Friday, January 8, 2016

Breaking News: Fugitive drug kingpin El Chapo recaptured - Mexico president #Trump


President tweets ‘We’ve got him’ six months after notorious drug cartel leader Joaquín Guzmán made elaborate escape from maximum-security prison


Joaquín ‘El Chapo’ Guzmán is escorted by soldiers after a previous capture in February 2014.

Mexico’s president has announced the recapture of cartel kingpin Joaquín “El Chapo” Guzmán whose escape in July from a maximum-security prison – the second in less than 15 years – humiliated the country’s federal government and exposed corruption in the country’s prison system.
President Enrique Peña Nieto made the announcement on Twitter, saying: “Mission accomplished: we’ve got him. I would like to inform the Mexican people that Joaquín Guzmán Loera has been captured.”

The Mexican Navy said in a statement that saying Guzmán, the head of the powerful Sinaloa cartel, was captured after a shootout with marines in the early morning hours in the city of Los Mochis, in Guzmán’s home state of Sinaloa.
The shootout claimed five lives, though only one marine was injured, while weapons, a rocket launcher and bulletproof vehicles were captured.

The capture marks the second time Guzmán has been apprehended in the last three years. Mexican marines apprehended him in Mazatlán in early 2013 after a series of near misses.
But in July last year, he made a daring escape from Altiplano prison, 56 miles outside Mexico City, squeezing through a hole in his shower floor then fleeing through a mile-long tunnel on a modified motorbike mounted on a rail.


At the time of his escape the capo wore a tracker bracelet and was under round-the-clock surveillance, but cameras inside his cell had two blind spots in the shower and toilet because of human rights requirements.
CCTV footage released in October showed that guards failed to intervene even though loud hammering was audible from Guzmán’s cell.
The grainy footage showed that Guzmán turned up the volume on a television by his bed to drown out the noise as his helpers hammered a hole through the floor under the shower.

The Mexican government offered a reward of 60m pesos ($3.8m) for information leading to the drug lord’s recapture, but the escape was extremely embarrassing for Peña Nieto, who had previously said Guzmán’s escape would be, “Unforgivable.”

The president and federal officials were criticized for not extraditing Guzmán to the United States, in spite of shortcomings in the Mexican prison system.
It was the second time Guzmán had fled custody: in 2001 he escaped from another maximum-security prison, Puente Grande in western Jalisco state, reputedly hidden in a laundry cart.
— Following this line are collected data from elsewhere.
section
/-! PROOF. O34, O35: division (45_div.md R82 to R85). The tests before the finite quotient pick one of four answers by
the classes of the operands. The finite quotient is the normaliser's closed form at the divisor's exponent minus the
dividend's; for normal operands of equal exponent its leading one is bit 23, or bit 22 when the dividend's significand
is the smaller one. -/

namespace Sys2Proof.Machine

variable {w a b : Word} {e : Int} {m k : Nat}

/-! ### DIV, by the classes of its operands -/

theorem exec_div_of {s : State} (h : divWord a b = w) :
    exec (.div a b) s = .next { s with validOut := true, result := w } :=
  h ▸ rfl

theorem divWord_of_isZero (hb : isZero b = true) : divWord a b = Config.nanSentinel := by
  simp [divWord, hb]

theorem divWord_of_isInf_isInf (ha : isInf a = true) (hb : isInf b = true) : divWord a b = Config.nanSentinel := by
  simp [divWord, ha, hb]

theorem divWord_of_isInf_isFinite (ha : isInf a = true) (hb : isFinite b = true) (hz : isZero b = false) :
    divWord a b = signedInf (sign a ^^ sign b) := by
  simp [divWord, eitherNaN_eq_false (isNaN_of_isInf ha) (isNaN_of_isFinite hb), ha, isInf_of_isFinite hb, hz]

theorem divWord_of_isFinite_isInf (ha : isFinite a = true) (hb : isInf b = true) :
    divWord a b = signedZero (sign a ^^ sign b) := by
  simp [divWord, eitherNaN_eq_false (isNaN_of_isFinite ha) (isNaN_of_isInf hb), isInf_of_isFinite ha, hb,
    isZero_of_isInf hb]

theorem divWord_of_isFinite (ha : isFinite a = true) (hb : isFinite b = true) (hz : isZero b = false) :
    divWord a b = divFinite (sign a ^^ sign b) a b := by
  simp [divWord, eitherNaN_eq_false (isNaN_of_isFinite ha) (isNaN_of_isFinite hb), isInf_of_isFinite ha,
    isInf_of_isFinite hb, hz]

theorem signedZero_xor (s t : Bool) : signedZero (s ^^ t) = if s = t then 0x00000000 else 0x80000000 := by
  cases s <;> cases t <;> decide

/-- A quotient is no larger than the widened dividend, which the normaliser's closed form admits. -/
theorem divFinite_eq_truncated (s : Bool) (a b : Word) :
    divFinite s a b =
      truncated s ((unpack b).exp - (unpack a).exp) ((unpack a).sig * 2 ^ 23 / (unpack b).sig) := by
  have hlt := ((Nat.div_le_self _ (unpack b).sig).trans_lt (sig_dividend_lt a)).trans
    (show 2 ^ (24 + 23) < 2 ^ 48 by decide)
  rw [divFinite, ← Nat.shiftLeft_eq]
  exact normaliserHasAClosedForm _ _ _ hlt

/-- Settles O34: the classes of the operands pick the equation of `divWord`. -/
theorem divComputesItsRule : Obligations.DivComputesItsRule := by
  intro a b s
  refine ⟨decode_eq_ok_iff.mpr rfl, fun h => exec_div_of (divWord_of_eitherNaN (eitherNaN_iff.mpr h)),
    fun hz => exec_div_of (divWord_of_isZero hz), fun ha hb => exec_div_of (divWord_of_isInf_isInf ha hb),
    fun ha hb hz => exec_div_of ?_, fun ha hb => exec_div_of ?_, fun ha hb hz => exec_div_of ?_⟩
  · exact (divWord_of_isInf_isFinite ha hb hz).trans (signedInf_xor _ _)
  · exact (divWord_of_isFinite_isInf ha hb).trans (signedZero_xor _ _)
  · exact (divWord_of_isFinite ha hb hz).trans (divFinite_eq_truncated _ a b)

/-! ### A quotient of normal operands with equal exponents -/

/-- A significand whose leading one is `k` places below bit 23, with a normal exponent once it stands there, is shifted
up and keeps all its bits. -/
theorem truncated_of_leading_bit_below (s : Bool) (hlo : 2 ^ 23 ≤ 2 ^ k * m) (hhi : 2 ^ k * m < 2 ^ 24)
    (helo : -126 ≤ e - k) (hehi : e - k ≤ 127) :
    truncated s e m = pack s (BitVec.ofInt 8 (e - k + 127)) (BitVec.ofNat 23 (2 ^ k * m)) := by
  have hshift : m <<< k = 2 ^ k * m := by rw [Nat.shiftLeft_eq, Nat.mul_comm]
  have h0 : m ≠ 0 := by
    rintro rfl
    omega
  have hlog : m.log2 + k = 23 := by
    rw [← log2_shiftLeft h0, hshift]
    exact (Nat.log2_eq_iff (by omega)).mpr ⟨hlo, hhi⟩
  have hexp : e + m.log2 - 23 = e - k := by omega
  have hpow : m * 2 ^ 23 = 2 ^ k * m * 2 ^ m.log2 := by rw [← hlog, Nat.pow_add]; ring
  rw [truncated, if_neg h0]
  dsimp only
  rw [hexp, if_neg (Int.not_lt.mpr hehi), if_pos helo, hpow, Nat.mul_div_cancel _ (Nat.two_pow_pos _)]

theorem isZero_of_isNorm (h : isNorm w = true) : isZero w = false :=
  Bool.eq_false_iff.mpr fun hz => (isNorm_iff.mp h).1 (isZero_iff.mp hz).1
Analysts say the capture gives the president a chance to regain some creditability after taking a political hit.
“If confirmed it’s obviously a great sign that in spite of concerns that Pena Nieto’s government would go easy on kingpins and organized crime, it hasn’t,” said Malcolm Beith, a journalist who wrote a biography of Guzmán. “Catching Chapo again now gives Mexico a great opportunity to either try him quickly and fairly and make sure that if found guilty he remains behind bars – or extradite him and prove that US-Mexican relations are just as strong as ever.”